Er hatte gerade die Küchentür erreicht, als er drinnen Leute flüstern hörte.
„Dieser Fu Jiuxin, ich habe ihn noch nie lächeln sehen, er ist überhaupt nicht sympathisch. Als ich mich umdrehte, stand er plötzlich in der Ecke, ich weiß gar nicht, wann er da hingekommen war, es war so unheimlich. Es ist Neujahr, wen will er denn mit diesem grimmigen Gesicht ohrfeigen? Das bringt wirklich Unglück. Seufz, sag mir, warum hat der Meister ihn zurückgebracht?“
„Tch. Es ist doch egal, ob wir ihn mögen oder nicht, solange Miss ihn mag. Sie haben es ja nicht gesehen: Seit er da ist, klammert sich Miss an ihn. Meiner Meinung nach ist er nur ein hübsches Gesicht, das Miss getäuscht hat.“
Fu Jiuxin stand still in der Ecke und wartete, bis die tratschenden Leute drinnen zufrieden gegangen waren, bevor sie in die Küche ging, um die Gerichte zu servieren.
Kurz nach Neujahr stand Dou Jincai kurz vor einer weiteren langen Reise. Vor seiner Abreise rief er Fu Jiuxin in sein Arbeitszimmer.

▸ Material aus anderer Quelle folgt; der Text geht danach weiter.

-- ==== Sys2Proof/Laws/Accessors.lean ====
section
/-! SUPPORT. What each shared operation leaves of the named reads of the state (slot records, user counts, coverage
records, banks, sticky bits, table states, EXPO, Z, CB, store bytes): one lemma per operation and read, from the frames. -/

namespace Sys2Proof.Machine

variable (s : State)
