-- ==== Sys2Proof/Laws/Gate.lean ====
section
/-! SUPPORT. What the tick gate, the expiry gate and a placement can do, once each. -/

namespace Sys2Proof.Machine

/-- A step taken at a tick the gate admits is its body. -/
theorem State.after_of_mayReach (s : State) (dt : Nat) (body : State → Result) (h : s.mayReach (s.now + dt) = true) :
    s.after dt body = body (s.setNow (s.now + dt)) := by
  simp [State.after, h]

/-- A step that answers a next state was admitted by the gate, and its body answered it. -/
theorem State.after_next {s t : State} {dt : Nat} {body : State → Result} (h : s.after dt body = .next t) :
    s.mayReach (s.now + dt) = true ∧ body (s.setNow (s.now + dt)) = .next t := by
  unfold State.after at h
  split at h
  · exact ⟨‹_›, h⟩
  · cases h

/-- The expiry of a running timer, at a tick the gate admits, is its body. -/
theorem State.atEnd_of_mayReach (s : State) (x : Timer) (body : State → Result) (h : s.mayReach x.ends = true) :
    s.atEnd (some x) body = body (s.setNow x.ends) := by
  simp [State.atEnd, h]

/-- An expiry that answers a next state is that of a running timer, at its end. -/
theorem State.atEnd_next {s t : State} {x : Option Timer} {body : State → Result} (h : s.atEnd x body = .next t) :
    ∃ y, x = some y ∧ s.mayReach y.ends = true ∧ body (s.setNow y.ends) = .next t := by
  unfold State.atEnd at h
  split at h
  · cases h
  · split at h
    · exact ⟨_, rfl, ‹_›, h⟩
    · cases h

/-- What the gate admits: the tick is not in the past, no running timer ends before it, and a step that is due lets
no tick pass. -/
theorem State.mayReach_iff (s : State) (u : Tick) :
    s.mayReach u = true ↔ s.now ≤ u ∧ (∀ x, some x ∈ s.timers → u ≤ x.ends) ∧ (u = s.now ∨ s.stepDue = false) := by
  unfold State.mayReach State.noneEndsBefore
  simp only [Bool.and_eq_true, Bool.or_eq_true, decide_eq_true_eq, List.all_eq_true, beq_iff_eq, Bool.not_eq_true',
    and_assoc]
  refine and_congr_right fun _ => and_congr_left fun _ => ⟨fun h x hx => ?_, fun h o ho => ?_⟩
  · simpa using h (some x) hx
  · cases o with
    | none => rfl
    | some x => simpa using h x ho

/-- The head beat of a unit in progress. -/
theorem State.headBeat_some {s : State} {b : Beat} (h : s.headBeat = some b) :
    ∃ n hold rest, s.sc.grant = some ⟨.placement (n + 1), hold⟩ ∧ s.queue = b :: rest := by
  unfold State.headBeat at h
  split at h
  · rename_i n hold hg
    split at h
    · cases h
    · obtain ⟨m, rfl⟩ : ∃ m, n = m + 1 := ⟨n - 1, by omega⟩
      cases hq : s.queue with
      | nil => simp [hq] at h
      | cons c rest =>
        simp only [hq, List.head?_cons, Option.some.injEq] at h
        exact ⟨m, hold, rest, hg, by rw [h]⟩
  · cases h

/-- A placement that answers a next state took the head beat of a unit in progress, inside the store, and its row
placed that beat's kind (R34, R39). -/
theorem State.place_next {s t : State} {dt : Nat} {body : State → Beat → BeatKind → Option State}
    (h : s.place dt body = .next t) :
    s.mayReach (s.now + dt) = true ∧ ∃ b n hold rest,
      s.sc.grant = some ⟨.placement (n + 1), hold⟩ ∧ s.queue = b :: rest ∧ b.addr < s.storeWords
        ∧ body (s.setNow (s.now + dt)).dropBeat b ((s.setNow (s.now + dt)).classify b) = some t := by
  obtain ⟨hr, hb⟩ := State.after_next h
  refine ⟨hr, ?_⟩
  split at hb
  · cases hb
  · rename_i b hh
    obtain ⟨n, hold, rest, hg, hq⟩ := State.headBeat_some hh
    split at hb
    · cases hb
    · rename_i ha
      split at hb
      · rename_i t' ht
        cases hb
        refine ⟨b, n, hold, rest, by simpa using hg, by simpa using hq, ?_, ht⟩
        simpa [State.storeWords] using ha
      · cases hb

/-- A placement of the head beat of a unit in progress, whose row places its kind. -/
theorem State.place_of_head (s t : State) (dt : Nat) (body : State → Beat → BeatKind → Option State) (b : Beat)
    (n : Nat) (hold : Timer) (rest : List Beat) (hr : s.mayReach (s.now + dt) = true)
    (hg : s.sc.grant = some ⟨.placement (n + 1), hold⟩) (hq : s.queue = b :: rest) (ha : b.addr < s.storeWords)
    (hb : body (s.setNow (s.now + dt)).dropBeat b ((s.setNow (s.now + dt)).classify b) = some t) :
    s.place dt body = .next t := by
  unfold State.place
  rw [State.after_of_mayReach s dt _ hr]
  have hh : (s.setNow (s.now + dt)).headBeat = some b := by simp [State.headBeat, hg, hq]
  have hs : ¬ (s.setNow (s.now + dt)).storeWords ≤ b.addr := by
    have : (s.setNow (s.now + dt)).storeWords = s.storeWords := rfl
    omega
  simp only [hh, hs, if_false, hb]

end Sys2Proof.Machine
end

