section
/-! The two resets: the assertion of RST and power-on. Each is one record of blocks whose level sources are then set
again, so the Event Unit's sticky bits are taken apart once, for both. -/

namespace Sys2Proof.Safety
open Machine

variable {s : State}

/-! ## Setting the level sources again -/

/-- The state with other sticky bits. -/
def withSticky (s : State) (w : BitVec 16) : State := { s with events := { s.events with sticky := w } }

/-- The condition of a source does not look at the sticky bits (R172). -/
theorem raw_withSticky (s : State) (w : BitVec 16) (i : Source) : (withSticky s w).raw i = s.raw i := by
  cases i <;> rfl

/-- Setting the level sources again writes sticky bits alone. -/
theorem resample_eq (s : State) : s.resample = withSticky s s.resample.events.sticky := by
  simp only [State.resample]
  split <;> split <;> rfl

/-- From an Event Unit without sticky bits, exactly the level sources in LEVEL mode whose condition holds are set. -/
theorem resample_of_clear (h : s.events.sticky = 0) : ∃ w, s.resample = withSticky s w
    ∧ ∀ i, (withSticky s w).stuck i = true ↔ i.isLevel = true ∧ s.mode i = .level ∧ s.raw i = true := by
  refine ⟨_, resample_eq s, fun i => ?_⟩
  have hclear : s.stuck i = false := by simp [State.stuck, h]
  rw [← resample_eq, stuck_resample, hclear]
  simp [and_assoc]

/-! ## RST asserted -/

/-- The blocks as the assertion of RST leaves them, before the level sources are set again (R25, R45, R63, R104, R132,
R143, R171, R177, R180). -/
def bridgeBlocks (s : State) : State :=
  { s with
    pins := { s.pins with rst := true }
    link := LinkPort.reset
    queue := []
    sc := { s.sc with grant := s.sc.grant.map fun g => { g with unit := g.unit.disown } }
    slots := SlotTable.reset
    fill := FillTracker.reset
    control := { s.control with
      tables := s.control.tables.kept
      command := CommandRecord.reset
      reload := s.control.reload.abandoned }
    scan := { s.scan.forgotten with
      state := ScanState.afterApply s.scan.live.period, stats := PeriodStats.cleared, glitches := 0, slips := 0 }
    engine := Engine.reset
    feeder := ⟨s.feeder.banks.map Bank.freed, 0, none⟩
    drive := ⟨none, 0, 0, 0⟩
    events := ⟨0, Vector.replicate 16 none, none, none, activityAfter s s.now⟩
    monitor := { s.monitor with state := .idle } }

/-- The report of the sweep in progress touches the activity envelope alone. -/
theorem reportSweep_eq (s : State) : s.reportSweep = reported s s.now := by
  have hmoved : s.reportSweep = { s with events := s.reportSweep.events } := by
    unfold State.reportSweep
    split
    · split <;> rfl
    · rfl
  rw [hmoved, reportSweep_events]
  rfl

/-- The model's chain of block resets is the record of `bridgeBlocks`. -/
theorem bridgeReset_eq (s : State) : s.bridgeReset = (bridgeBlocks s).resample := by
  unfold State.bridgeReset
  rw [reportSweep_eq]
  refine congrArg State.resample ?_
  simp only [State.resetEvents, State.setMonitorState, State.resetScan, State.resetControl, State.resetEngine,
    State.resetSlots, State.resetLink, State.mapUnit, State.blankDrive, State.setPins, State.setLink, State.setQueue,
    State.setSc, State.setSlots, State.setFill, State.setEngine, State.setFeeder, State.setDrive, State.setControl,
    State.setScan, State.setMonitor, State.setEvents, reported, bridgeBlocks]

/-- The assertion, run at a tick the part may reach. -/
theorem exec_rstAssert {dt : Nat} (h : s.mayReach (s.now + dt) = true) : ∃ w,
    exec (.rstAssert dt) s = .next (withSticky (bridgeBlocks (s.setNow (s.now + dt))) w)
      ∧ ∀ i, (withSticky (bridgeBlocks (s.setNow (s.now + dt))) w).stuck i = true ↔ i.isLevel = true
        ∧ s.mode i = .level ∧ (withSticky (bridgeBlocks (s.setNow (s.now + dt))) w).raw i = true := by
  obtain ⟨w, hw, hstuck⟩ := resample_of_clear (s := bridgeBlocks (s.setNow (s.now + dt))) rfl
  refine ⟨w, ?_, fun i => ?_⟩
  · rw [← hw, ← bridgeReset_eq]
    exact s.after_of_mayReach dt (fun s => .next s.bridgeReset) h
  · rw [raw_withSticky]
    exact hstuck i

/-- The words a disowned unit still brings go nowhere (R45, R157). -/
def Disowned : GrantUnit → Prop
  | .refresh => True
  | .placement left => left = 0
  | .feeder _ _ _ _ wanted | .linkRead _ _ _ wanted | .reload _ _ _ wanted => wanted = false

theorem disowned_disown (g : GrantUnit) : Disowned g.disown := by cases g <;> trivial

theorem get_kept (x : TableStates) (u : TableUnit) : x.kept.get u = if x.get u = .loading then .stale else x.get u := by
  have hkept (y : TableState) : y.kept = if y = .loading then .stale else y := by cases y <;> rfl
  cases u <;> exact hkept _

theorem slot_reset (n : Fin 8) : SlotTable.reset.table[n] = Slot.cleared := by simp [SlotTable.reset]

theorem cover_reset (n : Fin 8) :
    FillTracker.reset.cover[n].cursor = 0 ∧ FillTracker.reset.cover[n].runs = [] := by simp [FillTracker.reset]

theorem stretch_reset (i : Fin 16) : (Vector.replicate 16 (none : Option Timer))[i] = none := by simp

/-- Settles O3: the state after the assertion is `bridgeBlocks`, read block by block. -/
theorem bridgeResetKeepsStoreAndTables : Obligations.BridgeResetKeepsStoreAndTables := by
  refine ⟨fun dt s hr => ?_, fun dt s hr => ?_⟩ <;> obtain ⟨w, hrun, hstuck⟩ := exec_rstAssert hr
  · have hkeeps : Keeps [.pins, .link, .queue, .sc, .slots, .fill, .control, .scan, .engine, .feeder, .drive, .events,
        .monitor] s (withSticky (bridgeBlocks (s.setNow (s.now + dt))) w) := by
      apply keeps_of <;> simp [withSticky, bridgeBlocks, State.storeByte]
    have hholds : (s.sc.grant.map fun g => { g with unit := g.unit.disown }).map Grant.hold
        = s.sc.grant.map Grant.hold := by
      rw [Option.map_map]
      rfl
    have hunits : ∀ g ∈ s.sc.grant.map fun g => { g with unit := g.unit.disown }, Disowned g.unit := by
      intro g hg
      obtain ⟨g', -, rfl⟩ := Option.mem_map.1 hg
      exact disowned_disown g'.unit
    exact ⟨_, hrun, rfl, hkeeps, rfl, rfl, rfl, rfl, rfl, rfl, rfl, rfl, rfl, rfl, rfl, rfl, rfl, hholds, hunits,
      slot_reset, rfl, rfl, rfl, cover_reset, rfl, rfl, rfl, rfl, rfl, rfl, get_kept _, rfl, rfl⟩
  · have hbank (b : Fin 2) : (s.feeder.banks.map Bank.freed)[b].state = .free
        ∧ (s.feeder.banks.map Bank.freed)[b].tag = none
        ∧ (s.feeder.banks.map Bank.freed)[b].words = s.feeder.banks[b].words := by
      simp [Bank.freed]
    exact ⟨_, hrun, rfl, rfl, rfl, rfl, rfl, rfl, rfl, rfl, rfl, rfl, rfl, hbank, rfl, rfl, rfl, hstuck,
      stretch_reset, rfl, rfl, rfl, rfl, rfl, rfl, rfl⟩

/-! ## Power-on -/

/-- The event settings of power-on, source by source (R177, section 11.3). -/
theorem eventWordsPowerOn_bits (i : Source) :
    TriggerMode.ofCode ((eventWordsPowerOn[0]).extractLsb' (2 * i.index.val) 2).toNat = .level
      ∧ (eventWordsPowerOn[2]).getLsbD i.index.val = false ∧ (eventWordsPowerOn[3]).getLsbD i.index.val = false
      ∧ ((eventWordsPowerOn[1]).getLsbD i.index.val = true ↔ i = .frameFault ∨ i = .interlockOpen ∨ i = .gateStuck)
      ∧ ((eventWordsPowerOn[4]).getLsbD i.index.val = true
        ↔ i = .frameFault ∨ i = .interlockOpen ∨ i = .gateStuck) := by
  cases i <;> decide

theorem settings_powerOn {s : State} (h : s.control.eventWords = eventWordsPowerOn) (i : Source) :
    s.mode i = .level ∧ s.bypassed i = false ∧ s.attnMapped i = false
      ∧ (s.enabled i = true ↔ i = .frameFault ∨ i = .interlockOpen ∨ i = .gateStuck)
      ∧ (s.stopMapped i = true ↔ i = .frameFault ∨ i = .interlockOpen ∨ i = .gateStuck) := by
  unfold State.mode State.bypassed State.attnMapped State.enabled State.stopMapped
  rw [h]
  exact eventWordsPowerOn_bits i

/-- Power-on, whose Event Unit starts without sticky bits. -/
theorem exec_powerOn (dt : Nat) (straps : Straps) (gate interlock lselLow : Bool) (s : State) : ∃ w,
    exec (.powerOn dt straps gate interlock lselLow) s
        = .next (withSticky ((s.setNow (s.now + dt)).powerUp straps gate interlock lselLow) w)
      ∧ ∀ i, (withSticky ((s.setNow (s.now + dt)).powerUp straps gate interlock lselLow) w).stuck i = true
        ↔ i = .interlockOpen ∧ interlock = true := by
  obtain ⟨w, hw, hstuck⟩ :=
    resample_of_clear (s := (s.setNow (s.now + dt)).powerUp straps gate interlock lselLow) rfl
  refine ⟨w, congrArg Host.Outcome.next hw, fun i => (hstuck i).trans ?_⟩
  cases i with
  | interlockOpen => exact ⟨fun ⟨_, _, hopen⟩ => ⟨rfl, hopen⟩, fun ⟨_, hopen⟩ => ⟨rfl, (settings_powerOn rfl _).1, hopen⟩⟩
  | scanUnlocked => exact ⟨fun ⟨_, _, hraw⟩ => absurd hraw Bool.false_ne_true, fun ⟨hi, _⟩ => absurd hi (by decide)⟩
  | _ => exact ⟨fun ⟨hlevel, _⟩ => absurd hlevel (by decide), fun ⟨hi, _⟩ => absurd hi (by decide)⟩

/-- A source mapped to ATTN is wanted for it (R174). -/
theorem attn_of_unmapped {s : State} (h : ∀ i, s.attnMapped i = false) : s.attn = false := by
  simp [State.attn, h]
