-- ==== Sys2Proof/Machine/Core.lean ====
section
/-! DEFINITION. The model behind the host's interface. -/

def Sys2Proof.core : Host.Core := { State := Sys2Proof.Machine.State, Fault := Sys2Proof.Machine.Fault, Refusal := Sys2Proof.Machine.Refusal, step := Sys2Proof.Machine.step, reset := Sys2Proof.Machine.State.reset }
end

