/-! ## Halted and faulted cores (R212, R216) -/

/-- Settles O40: no step is enabled in Halted, and only Construct writes Running there. -/
theorem haltedIsTerminal : Obligations.HaltedIsTerminal := by
  intro s hhalt
  have he : s.enabled = false := by simp [State.enabled, hhalt]
  refine ⟨fun t hstep => step_frame_of_not_enabled he hstep, fun c a t hc h => ?_, fun words hidle hlen =>
    ⟨_, command_construct_of_length_le hidle hlen, rfl⟩⟩
  obtain ⟨words, hwords, -⟩ | hrs := (command_effect h).of_halted hhalt
  · exact absurd hwords (hc words)
  · exact hrs

/-- Settles O41: no step is enabled with a fault recorded, and a command that were done would be Construct. -/
theorem faultIsTerminal : Obligations.FaultIsTerminal := by
  intro s f hfault
  have he : s.enabled = false := by simp [State.enabled, hfault]
  refine ⟨fun t hstep => step_frame_of_not_enabled he hstep, fun c hc => ?_, fun words hidle hlen =>
    ⟨_, command_construct_of_length_le hidle hlen, rfl⟩⟩
  cases h : command c s with
  | refused => rfl
  | done a t =>
    have hnone := command_fault_eq_none hc h
    simp [hfault] at hnone

/-! ## The capacities (R208; 20_memory.md R44; 00_scope.md R6) -/

/-- A write with room leaves EXT within its capacity: it makes a new entry only where there are not yet that many. -/
theorem State.HasRoom.length_keys_write_le {d capacity : Nat} (hroom : s.HasRoom d) (hwf : s.mem.wf)
    (hcap : s.config.extCapacity = some capacity) (hle : s.mem.keys.length ≤ capacity) (v : Word) :
    (s.mem.write d v).keys.length ≤ capacity := by
  rw [Memory.length_keys_write _ _ _ hwf]
  split
  · next hnew =>
    obtain ⟨hsize, hkeys⟩ := hnew
    obtain hprim | hold | hfree := hroom
    · omega
    · exact absurd hold hkeys
    · have hne : s.mem.keys.length ≠ capacity := fun heq => hfree (heq ▸ hcap)
      omega
  · exact hle

/-- One more element fits where the sequence is not yet as long as its capacity. -/
theorem length_append_singleton_le {l : List Word} {capacity : Option Nat} {b : Nat} (hroom : capacity ≠ some l.length)
    (hcap : b ∈ capacity) (hle : l.length ≤ b) (v : Word) : (l ++ [v]).length ≤ b := by
  have hne : l.length ≠ b := fun heq => hroom (heq ▸ hcap)
  rw [List.length_append, List.length_singleton]
  omega

theorem commitOf_withinCapacity (hpass : firstFault i s = none) (hwf : s.mem.wf) (hs : s.WithinCapacity) :
    (commitOf i s).WithinCapacity := by
  have ⟨hext, hin, hout⟩ := hs
  cases i with
  | add | multiply | lessThan | equals =>
    obtain ⟨-, hroom, -⟩ := firstOf_aluChecks_eq_none.1 hpass
    exact ⟨fun b hb => hroom.length_keys_write_le hwf hb (hext b hb) _, hin, hout⟩
  | input m1 m2 m3 =>
    by_cases hunread : s.HasInput
    · obtain ⟨-, hroom, -⟩ := (firstFault_input_eq_none_of_hasInput hunread m1 m2 m3).1 hpass
      obtain ⟨v, hv⟩ := hunread.exists_nextInput
      rw [commitOf_input_of_unread hv]
      exact ⟨fun b hb => hroom.length_keys_write_le hwf hb (hext b hb) v, hin, hout⟩
    · rw [commitOf_input_of_no_unread (s.nextInput_eq_none.2 hunread)]
      exact hs
  | output m1 m2 m3 =>
    obtain ⟨-, hroom, -⟩ := (firstFault_output_eq_none s m1 m2 m3).1 hpass
    exact ⟨hext, hin, fun b hb => length_append_singleton_le hroom hb (hout b hb) _⟩
  | jumpIfTrue | jumpIfFalse | relativeBaseOffset | halt => exact hs
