/-- Everything an engine step of CYCLE can be, state by state (42 R150 to R163), with `D` as in
`opStep_all`. -/
theorem cycleStep_all {P Q : State → Prop} (D : Prop) (s : State) (hl : s.cfg.wf = true)
    (hidle : s.fsm = .idle → P (s.beginVisit 0))
    (hframe : ∀ frame finish, frame.length ≤ 6 → frame ≠ [] →
      (s.fsm = .selectChannel ∨ (s.fsm = .start ∧ s.cfg.convMode = .pulse) ∨ (s.fsm = .awaitReady ∧
          readyMethodInForce s.cfg = .statusBit ∧ s.poll = none) ∨ s.fsm = .read) →
      (s.cs = true → s.xferFailed = true → D → (finish .transportFailure [] s.deselect).All P Q) →
      (s.cs = true → s.xferFailed = false → D → (finish .ok s.kept s.deselect).All P Q) →
      (frameStep frame finish s).All P Q)
    (hbad : s.fsm = .selectChannel → s.cfg.n ≤ s.ch.toNat → P (s.abortVisit .invalidArgument))
    (habort : s.fsm ≠ .idle → s.fsm ≠ .cycleComplete → s.cs = true → D →
        P (s.deselect.abortVisit .transportFailure))
    (hsel : ∀ v, s.fsm = .selectChannel → s.cs = true → D →
        P { s.deselect.setShadow s.cfg.fMux.addr v with rdyFlag := false, fsm := .start })
    (hstart : s.fsm = .start → s.cfg.convMode = .pulse → s.cs = true → D → P s.deselect.enterAwait)
    (hstart' : s.fsm = .start → s.cfg.convMode = .continuous → P s.enterAwait)
    (htimeout : s.fsm = .awaitReady → readyMethodInForce s.cfg ≠ .statusBit → P (s.abortVisit .timeout))
    (hedge : s.fsm = .awaitReady → readyMethodInForce s.cfg = .lineEdge →
        P { s with rdyFlag := false, fsm := .read })
    (hlevel : s.fsm = .awaitReady → readyMethodInForce s.cfg = .lineLevel → P { s with fsm := .read })
    (hpolled : ∀ b, s.fsm = .awaitReady → readyMethodInForce s.cfg = .statusBit → s.poll = none →
        s.cs = true → D → P { s.deselect with poll := some b })
    (htest : ∀ b, s.fsm = .awaitReady → readyMethodInForce s.cfg = .statusBit → s.poll = some b →
       P { s with poll := none, fsm := .read } ∧ P (({ s with poll := none } :
           State).abortVisit .timeout) ∧ P { s with poll := none })
    (hread : ∀ raw, s.fsm = .read → s.cs = true → D → (raw = 0 ∨ ∃ a b c, raw = decode24 a b c) →
        P ((s.deselect.capture raw).advance))
    (hcal : s.fsm = .cycleComplete → P { s.calibrate with phase := .encode })
    (henc : s.fsm = .cycleComplete → P { s.encodePacket with phase := .notify })
    (hntf : s.fsm = .cycleComplete → (s.subscribed = false → Q ({ s with ntfStatus := .notReady } :
        State).finishCycle) ∧
       (∀ ok rest, s.sinkAnswers = ok :: rest → Q (s.sinkSend ok).finishCycle))
    (hsend : s.fsm = .cycleComplete → s.sinkAnswers = [] → P { s with phase := .sending }) :
    (cycleStep s).All P Q := by
  obtain ⟨hm, hg, hr, hf, hd, -, -, -, -, hlen, hst, -⟩ := cfg_wf_facts hl
  unfold cycleStep
  cases hfsm : s.fsm with
  | idle => exact hidle hfsm
  | selectChannel =>
    simp only [selectChannelStep, doSetmux]
    split
    · simp only [doWreg, hm, if_true]
      refine hframe (wregFrame s.cfg s.cfg.fMux.addr _) _ (by simp [wregFrame]) (by simp [wregFrame]) (by simp [hfsm])
        (fun h _ hD => ?_) (fun h _ hD => ?_)
      · simpa using habort (by simp [hfsm]) (by simp [hfsm]) h hD
      · simpa using hsel _ hfsm h hD
    · next hne =>
      have : s.cfg.n ≤ s.ch.toNat := by
        by_contra hh
        exact hne (chanDesc_legal hl (by omega))
      simpa using hbad hfsm this
  | start =>
    simp only [startStep]
    cases hcm : s.cfg.convMode with
    | pulse =>
      simp only [doStart]
      refine hframe (startFrame s.cfg) _ (by simp [startFrame]) (by simp [startFrame]) (by simp [hfsm,
          hcm]) (fun h _ hD => ?_) (fun h _ hD => ?_)
      · simpa using habort (by simp [hfsm]) (by simp [hfsm]) h hD
      · simpa using hstart hfsm hcm h hD
    | continuous => exact hstart' hfsm hcm
  | awaitReady =>
    simp only [awaitStep]
    cases hm : readyMethodInForce s.cfg with
    | lineEdge =>
      simp only [awaitEdgeStep, timeoutOr]
      split
      · exact hedge hfsm hm
      · split
        · exact htimeout hfsm (by simp [hm])
        · trivial
    | lineLevel =>
      simp only [awaitLevelStep, timeoutOr]
      split
      · exact hlevel hfsm hm
      · split
        · exact htimeout hfsm (by simp [hm])
        · trivial
    | statusBit =>
      simp only [awaitStatusStep, timeoutOr]
      cases hp : s.poll with
      | none =>
        simp only [doRreg, hst, if_true]
        refine hframe (rregFrame s.cfg _) _ (by simp [rregFrame]) (by simp [rregFrame]) (by simp [hfsm, hm,
            hp]) (fun h _ hD => ?_) (fun h _ hD => ?_)
        · simpa using habort (by simp [hfsm]) (by simp [hfsm]) h hD
        · simpa using hpolled _ hfsm hm hp h hD
      | some b =>
        have := htest b hfsm hm hp
        simp only
        split
        · exact this.1
        · split
          · exact this.2.1
          · exact this.2.2
  | read =>
    simp only [readStep, doRdata]
    refine hframe (rdataFrame s.cfg) _ (by simp [rdataFrame]; omega) (by simp [rdataFrame]) (by simp [hfsm])
      (fun h _ hD => ?_) (fun h _ hD => ?_)
    · simpa using habort (by simp [hfsm]) (by simp [hfsm]) h hD
    · refine hread _ hfsm h hD ?_
      simp only [decodeKept, if_true]
      split
      · exact .inr ⟨_, _, _, rfl⟩
      · exact .inl rfl
  | cycleComplete =>
    simp only [completeStep, notifyStep, sinkAnswerStep]
    split
    · exact hcal hfsm
    · exact henc hfsm
    · split
      · split
        · next hs => exact hsend hfsm hs
        · next ok rest hs => exact (hntf hfsm).2 ok rest hs
      · next hsub => exact (hntf hfsm).1 (by simpa using hsub)
    · cases hs : s.sinkAnswers with
      | nil => trivial
      | cons ok rest => exact (hntf hfsm).2 ok rest hs
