-- ==== Sys2Proof/Laws/PerInstr.lean ====
section
/-! SUPPORT. The family `OpcodeRow`: the word of an operation lies in its row of the opcode table
(30_encoding.md R85). -/

namespace Sys2Proof.Laws.OpcodeRow

/-- The encoded word under the row's mask is the row's match value. -/
def Statement (i : Instr) : Prop := encode i &&& rowMask i = rowMatch i

/-- A word is its three fields under a mask, field by field. -/
theorem packWord_and (op mo : BitVec 3) (a ma : BitVec 5) (d md : BitVec 8) :
    packWord op a d &&& packWord mo ma md = packWord (op &&& mo) (a &&& ma) (d &&& md) := by
  unfold packWord
  rw [BitVec.and_append, BitVec.and_append]

theorem reset : Statement .reset := rfl
theorem start : Statement .start := rfl
theorem stop : Statement .stop := rfl
theorem rdata : Statement .rdata := rfl

theorem rreg (a : RegAddr) : Statement (.rreg a) := by
  revert a; unfold Statement; decide

theorem wreg (a : RegAddr) (v : Byte) : Statement (.wreg a v) := by
  have h := packWord_and 5#3 7#3 a 0#5 v 0#8
  simp only [BitVec.and_zero] at h
  exact h

theorem setmux (pos neg : InputCode) : Statement (.setmux pos neg) := by
  have h := packWord_and 6#3 7#3 0#5 31#5 ((pos ++ neg)) 0#8
  simp only [BitVec.and_zero] at h
  exact h

theorem setgain (code : Byte) : Statement (.setgain code) := by
  have h := packWord_and 6#3 7#3 1#5 31#5 (code) 0#8
  simp only [BitVec.and_zero] at h
  exact h

theorem setrate (code : Byte) : Statement (.setrate code) := by
  have h := packWord_and 6#3 7#3 2#5 31#5 (code) 0#8
  simp only [BitVec.and_zero] at h
  exact h

theorem setref (code : Byte) : Statement (.setref code) := by
  have h := packWord_and 6#3 7#3 3#5 31#5 (code) 0#8
  simp only [BitVec.and_zero] at h
  exact h

theorem cycle : Statement .cycle := rfl
theorem tare : Statement .tare := rfl

end Sys2Proof.Laws.OpcodeRow
end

Der Zehnjährige war in letzter Zeit immer stiller geworden. Dou Jincai sah ihn eine Weile an und seufzte: „Jiuxin, jetzt, wo ich dich zurückgebracht habe, betrachte ich dich als Familie. Wenn ich weg bin, werde ich dich bitten müssen, dich um Akou zu kümmern.“
Fu Jiuxin antwortete gelassen.
„Ich habe einen Tutor der Akademie eingeladen, bei mir zu Hause zu unterrichten. Dieser Tutor ist für sein umfassendes Wissen über Ziwei Qingdu bekannt. Du solltest fleißig bei ihm lernen. Was Akou betrifft: Wenn sie lernen möchte, kannst du ihr das auch beibringen, aber zwinge sie nicht dazu.“
Er würde Dou Jincais Tochter ein Leben in Komfort und Sicherheit garantieren; was den Rest betraf, würde er ihr freie Hand lassen.